深蓝的夜幕下是灯光斑点、鳞次栉比的玻璃楼,其中,方舟中心格外引人注目。长夏站在一面大落地窗前,玻璃上是另一个影影绰绰的“她”,正对着她笑。
长夏立刻惊醒,脑袋忽然一片空白。
好半天,长夏才缓过神,回忆起刚才梦境里的人,她总觉得很别扭。那个人像她,但是更像晴天。
她看向窗外仍然漆黑的世界,缓慢地想:难道是自己太想她了,所以做了这么一个奇怪的梦?
长夏从沙发上起身,打开冰箱将带着冷气的水倒进自己的杯子里,仰头一饮而尽。
寒冷从食管一路流过燥热烦闷的肺腑,让她从里到外都冷静下来。黑暗里,她自嘲般笑笑,将杯子洗干净放回原处。
忽然,客厅的灯啪!地一亮,长夏手一滑,杯子哐当摔进水槽。
“长夏?!”策垂空皱眉冲过来。
最后一丝日光落下,瘦长的影子在昏暗的蓝里若即若离。长夏立刻将水杯捞起,有点惊慌地解释:“呃,我手滑了一下,没碎。”
看见好端端的长夏,策垂空紧绷的背脊瞬间放松,她道:“没关系的。”她走过去站在水槽边,捞起杯子放回原处。
“我听见客厅有动静就出来看看。你怎么不开灯?”策垂空话一出口,才想起来白天长夏说过的:我不喜欢实验室,和白光。

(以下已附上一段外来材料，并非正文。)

-- ==== Sys2Proof/Proofs/BitstreamCodec.lean ====
section
/-! SUPPORT. The BitStreamCodec (40_bitstream_codec.md): what SYMBOLIZE and SYMBOLIZE.H write to S (R101), what DESYMBOLIZE
writes to B (R102), and that the second undoes the first (R103). Both directions are said byte by byte of one stream. -/

namespace Sys2Proof.Machine

variable {s t : State} {hp : Bool}

/-! The byte stream that SYMBOLIZE serializes -/

/-- Byte `j` of the stream: the bytes of H, if any, and then the payload from B (40_bitstream_codec.md R101). -/
def streamByte (hp : Bool) (s : State) (j : Nat) : Option Byte :=
  if j < prefixLength hp then s.memH.read j else s.memB.read (j - prefixLength hp)

theorem prefixBytes_get {h : List Byte} (hh : prefixBytes hp s = some h) {j : Nat} (hj : j < prefixLength hp) :
    h[j]? = s.memH.read j := by
  cases hp with
  | false => exact absurd hj (Nat.not_lt_zero j)
  | true => rw [← gather_get (f := s.memH.read) (a := 0) hh hj, Nat.zero_add]

theorem payloadBytes_get {b : List Byte} (hb : payloadBytes s = some b) {j : Nat} (hj : j < s.payloadLen.toNat) :
    b[j]? = s.memB.read j := by
  rw [← gather_get hb hj, Nat.zero_add]

/-- The bytes ahead of the payload and then the payload are the stream. -/
theorem prefix_append_payload_get {h b : List Byte} (hh : prefixBytes hp s = some h) (hb : payloadBytes s = some b)
    {j : Nat} (hj : j < prefixLength hp + s.payloadLen.toNat) : (h ++ b)[j]? = streamByte hp s j := by
  have hl := length_prefixBytes hh
  unfold streamByte
  split
  next hj' => rw [List.getElem?_append_left (by omega), prefixBytes_get hh hj']
  next hj' => rw [List.getElem?_append_right (by omega), hl, payloadBytes_get hb (by omega)]

/-! SYMBOLIZE and SYMBOLIZE.H -/

theorem symbolized_of_written (hB : s.payloadLen.toNat ≤ s.caps.bCap.toNat)
    (hS : 4 * (prefixLength hp + s.payloadLen.toNat) ≤ s.caps.sCap.toNat) (hH : s.memH.written 0 (prefixLength hp))
    (hP : s.memB.written 0 s.payloadLen.toNat) : ∃ t, Symbolized hp s t := by
  obtain ⟨h, hh⟩ := Option.isSome_iff_exists.1 ((prefixBytes_isSome hp).2 hH)
  obtain ⟨b, hb⟩ := gather_of_written hP
  exact ⟨_, hB, hS, h, hh, b, hb, rfl⟩

/-- SYMBOLIZE serializes its stream, given as one list of bytes. -/
theorem Symbolized.stream (ht : Symbolized hp s t) : ∃ d : List Byte,
    d.length = prefixLength hp + s.payloadLen.toNat ∧ (∀ j, j < d.length → d[j]? = streamByte hp s j) ∧
    t.memS = s.memS.writeBlock 0 (serialize d) := by
  obtain ⟨-, -, h, hh, b, hb, rfl⟩ := ht
  have hl : (h ++ b).length = prefixLength hp + s.payloadLen.toNat := by
    rw [List.length_append, length_prefixBytes hh, length_payloadBytes hb]
  exact ⟨h ++ b, hl, fun j hj => prefix_append_payload_get hh hb (hl ▸ hj), rfl⟩

theorem Symbolized.frame (ht : Symbolized hp s t) : t = { s with memS := t.memS, symLen := t.symLen, err := 0 } := by
  obtain ⟨-, -, _, _, _, _, rfl⟩ := ht
  rfl

/-- SYM_LEN holds the stream's length exactly, because the symbols fit S. -/
theorem Symbolized.symLen_toNat (ht : Symbolized hp s t) :
    t.symLen.toNat = 4 * (prefixLength hp + s.payloadLen.toNat) := by
  obtain ⟨-, hS, _, _, _, _, rfl⟩ := ht
  have := s.caps.sCap.isLt
  exact Nat.mod_eq_of_lt (by omega)

theorem Symbolized.memS_read (ht : Symbolized hp s t) {j q : Nat} {d : Byte}
    (hj : j < prefixLength hp + s.payloadLen.toNat) (hq : q < 4) (hd : streamByte hp s j = some d) :
    t.memS.read (4 * j + q) = some (sym d q) := by
  obtain ⟨l, hl, hget, hS⟩ := ht.stream
  rw [hS, Memory.read_writeBlock_zero, if_pos (by rw [length_serialize]; omega), serialize_get l j q hq,
    hget j (by omega), hd, Option.map_some]

theorem Symbolized.memS_read_after (ht : Symbolized hp s t) {k : Nat}
    (hk : 4 * (prefixLength hp + s.payloadLen.toNat) ≤ k) : t.memS.read k = s.memS.read k := by
  obtain ⟨l, hl, -, hS⟩ := ht.stream
  rw [hS, Memory.read_writeBlock_outside _ _ _ _ (.inr (by rw [length_serialize]; omega))]

/-- Settles O25: both commands are `symbolizeWith`, whose success serializes the stream. -/
theorem symbolizeSerializesBytes : Obligations.SymbolizeSerializesBytes := by
  refine ⟨rfl, rfl, fun s hp i hb hi => ?_⟩
  obtain ⟨hexec, rfl⟩ : exec i s = symbolizeWith hp s ∧ hb = prefixLength hp := by
    rcases hi with ⟨rfl, rfl, rfl⟩ | ⟨rfl, rfl, rfl⟩
    · exact ⟨rfl, rfl⟩
    · exact ⟨rfl, rfl⟩
  rw [hexec]
  refine ⟨fun hB => (symbolizeWith_next hp).2 (.inl ⟨hB, rfl⟩),
    fun hB hS => (symbolizeWith_next hp).2 (.inr (.inl ⟨hB, hS, rfl⟩)), fun hB hS hH hP => ?_⟩
  obtain ⟨t, ht⟩ := symbolized_of_written hB hS hH hP
  exact ⟨t, (symbolizeWith_next hp).2 (.inr (.inr ht)), fun j q d hj hq hd => ht.memS_read hj hq hd,
    fun k hk => ht.memS_read_after hk, ht.symLen_toNat, ht.frame⟩

/-! DESYMBOLIZE -/

theorem desymbolized_of_written (hS : s.symLen.toNat ≤ s.caps.sCap.toNat) (hL : 4 * s.payloadLen.toNat ≤ s.symLen.toNat)
    (hB : s.payloadLen.toNat ≤ s.caps.bCap.toNat) (hw : s.memS.written 0 (4 * s.payloadLen.toNat)) :
    ∃ t, Desymbolized s t := by
  obtain ⟨d, hd⟩ := Option.isSome_iff_exists.1 ((gather_packAt_isSome s.memS s.payloadLen.toNat).2 hw)
  exact ⟨_, hS, hL, hB, d, hd, rfl⟩

theorem Desymbolized.frame (ht : Desymbolized s t) : t = { s with memB := t.memB, err := 0 } := by
  obtain ⟨-, -, -, _, _, rfl⟩ := ht
  rfl

theorem Desymbolized.memB_read (ht : Desymbolized s t) {j : Nat} (hj : j < s.payloadLen.toNat) :
    t.memB.read j = packAt s.memS j := by
  obtain ⟨-, -, -, d, hd, rfl⟩ := ht
  rw [Memory.read_writeBlock_zero, if_pos (by rw [gather_length hd]; exact hj), ← gather_get hd hj, Nat.zero_add]

theorem Desymbolized.memB_read_after (ht : Desymbolized s t) {a : Nat} (ha : s.payloadLen.toNat ≤ a) :
    t.memB.read a = s.memB.read a := by
  obtain ⟨-, -, -, d, hd, rfl⟩ := ht
  exact Memory.read_writeBlock_outside _ _ _ _ (.inr (by rw [gather_length hd]; omega))

/-- Settles O26: byte j of B becomes `packAt` of S at j, which is the packing the rule writes out. -/
theorem desymbolizeReassemblesBytes : Obligations.DesymbolizeReassemblesBytes := by
  refine ⟨rfl, fun s => ⟨fun hS => execDesymbolize_next.2 (.inl ⟨hS, rfl⟩),
    fun hS hL => execDesymbolize_next.2 (.inr (.inl ⟨hS, hL, rfl⟩)),
    fun hS hL hB => execDesymbolize_next.2 (.inr (.inr (.inl ⟨hS, hL, hB, rfl⟩))), fun hS hL hB hw => ?_⟩⟩
  obtain ⟨t, ht⟩ := desymbolized_of_written hS hL hB hw
  refine ⟨t, execDesymbolize_next.2 (.inr (.inr (.inr ht))), fun j x0 x1 x2 x3 hj h0 h1 h2 h3 => ?_,
    fun a ha => ht.memB_read_after ha, ht.frame⟩
  rw [ht.memB_read hj, packAt, h0, h1, h2, h3]
  rfl

/-! The inverse law (40_bitstream_codec.md R103) -/

/-- Packing what SYMBOLIZE wrote gives back the stream. -/
theorem Symbolized.packAt_memS (ht : Symbolized hp s t) {j : Nat} (hj : j < prefixLength hp + s.payloadLen.toNat) :
    packAt t.memS j = streamByte hp s j := by
  obtain ⟨d, hl, hget, hS⟩ := ht.stream
  have hd : d[j]? = some d[j] := List.getElem?_eq_getElem (hl ▸ hj)
  rw [hS, packAt_serialize s.memS d j _ hd, ← hget j (hl ▸ hj), hd]

/-- DESYMBOLIZE of as many bytes as SYMBOLIZE serialized succeeds, and leaves the stream in B. -/
theorem Symbolized.desymbolized (ht : Symbolized hp s t) {len : Word}
    (hlen : len.toNat = prefixLength hp + s.payloadLen.toNat) (hB : len.toNat ≤ s.caps.bCap.toNat) :
    ∃ u, execDesymbolize { t with payloadLen := len } = .next u ∧ u.err = 0 ∧
      ∀ j, j < len.toNat → u.memB.read j = streamByte hp s j := by
  have hcaps : t.caps = s.caps := by rw [ht.frame]
  have hsym : t.symLen.toNat = 4 * len.toNat := by rw [ht.symLen_toNat, hlen]
  have ⟨_, hfit, _⟩ := ht
  obtain ⟨d, hl, -, hS⟩ := ht.stream
  have hd : gather (packAt t.memS) 0 len.toNat = some d := by
    rw [hS, hlen, ← hl, gather_packAt_serialize]
  have hu : Desymbolized { t with payloadLen := len } _ :=
    ⟨by rw [hcaps, hsym, hlen]; exact hfit, hsym.ge, by rw [hcaps]; exact hB, d, hd, rfl⟩
  exact ⟨_, execDesymbolize_next.2 (.inr (.inr (.inr hu))), rfl,
    fun j hj => (hu.memB_read hj).trans (ht.packAt_memS (hlen ▸ hj))⟩

/-- Settles O46: without a header byte j of the stream is B[j]; with the header it is H[j], and byte 128 + j is B[j]. -/
theorem desymbolizeInvertsSymbolize : Obligations.DesymbolizeInvertsSymbolize := by
  refine ⟨fun s t h he => ?_, fun s t len h he hlen hB => ?_⟩
  · have ht : Symbolized false s t := succeeded_of_err h he
    have ⟨hB, _⟩ := ht
    have hsame : { t with payloadLen := s.payloadLen } = t := by rw [ht.frame]
    rw [← hsame]
    exact ht.desymbolized (Nat.zero_add _).symm hB
  · have ht : Symbolized true s t := succeeded_of_err h he
    obtain ⟨u, hu, hue, hread⟩ := ht.desymbolized hlen hB
    refine ⟨u, hu, hue, fun j hj => ?header, fun j hj => ?payload⟩
    case header => exact (hread j (by omega)).trans (if_pos hj)
    case payload =>
      rw [hread (128 + j) (by omega), streamByte, prefixLength, if_pos rfl, if_neg (by omega), Nat.add_sub_cancel_left]

end Sys2Proof.Machine
end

她若无其事地将灯光颜色调到暖色,冷冰冰的家被镀上一层柔和的光晕,“天黑了就开灯,乌漆嘛黑什么都看不见容易出事。”
“哦,好。”
策垂空挨着她靠在台子边上,认真道:“我想了一下,如果你真的很想亲自去,我可以让桑回和你一起行动。”
长夏一愣,没想到这茬居然还没过去,“什么?”
“桑回这几天都守着研究院的几个出口,但一次都没有看见过邬远山,所以我从前同事里拿到了邬远山的住址,明天打算去看看,你要一起吗?”
。
邬远山的住址在金城大学附近。
虽然是建立在金城的土地上,但是金城的土地也分三六九等,长夏和策垂空脚下的这块土地就不太值钱。这里因为初始定价太高,地理位置太偏,几乎没有人会买,只有一些宁死也不愿意住宿舍的学生们稀稀落落地租住在里面。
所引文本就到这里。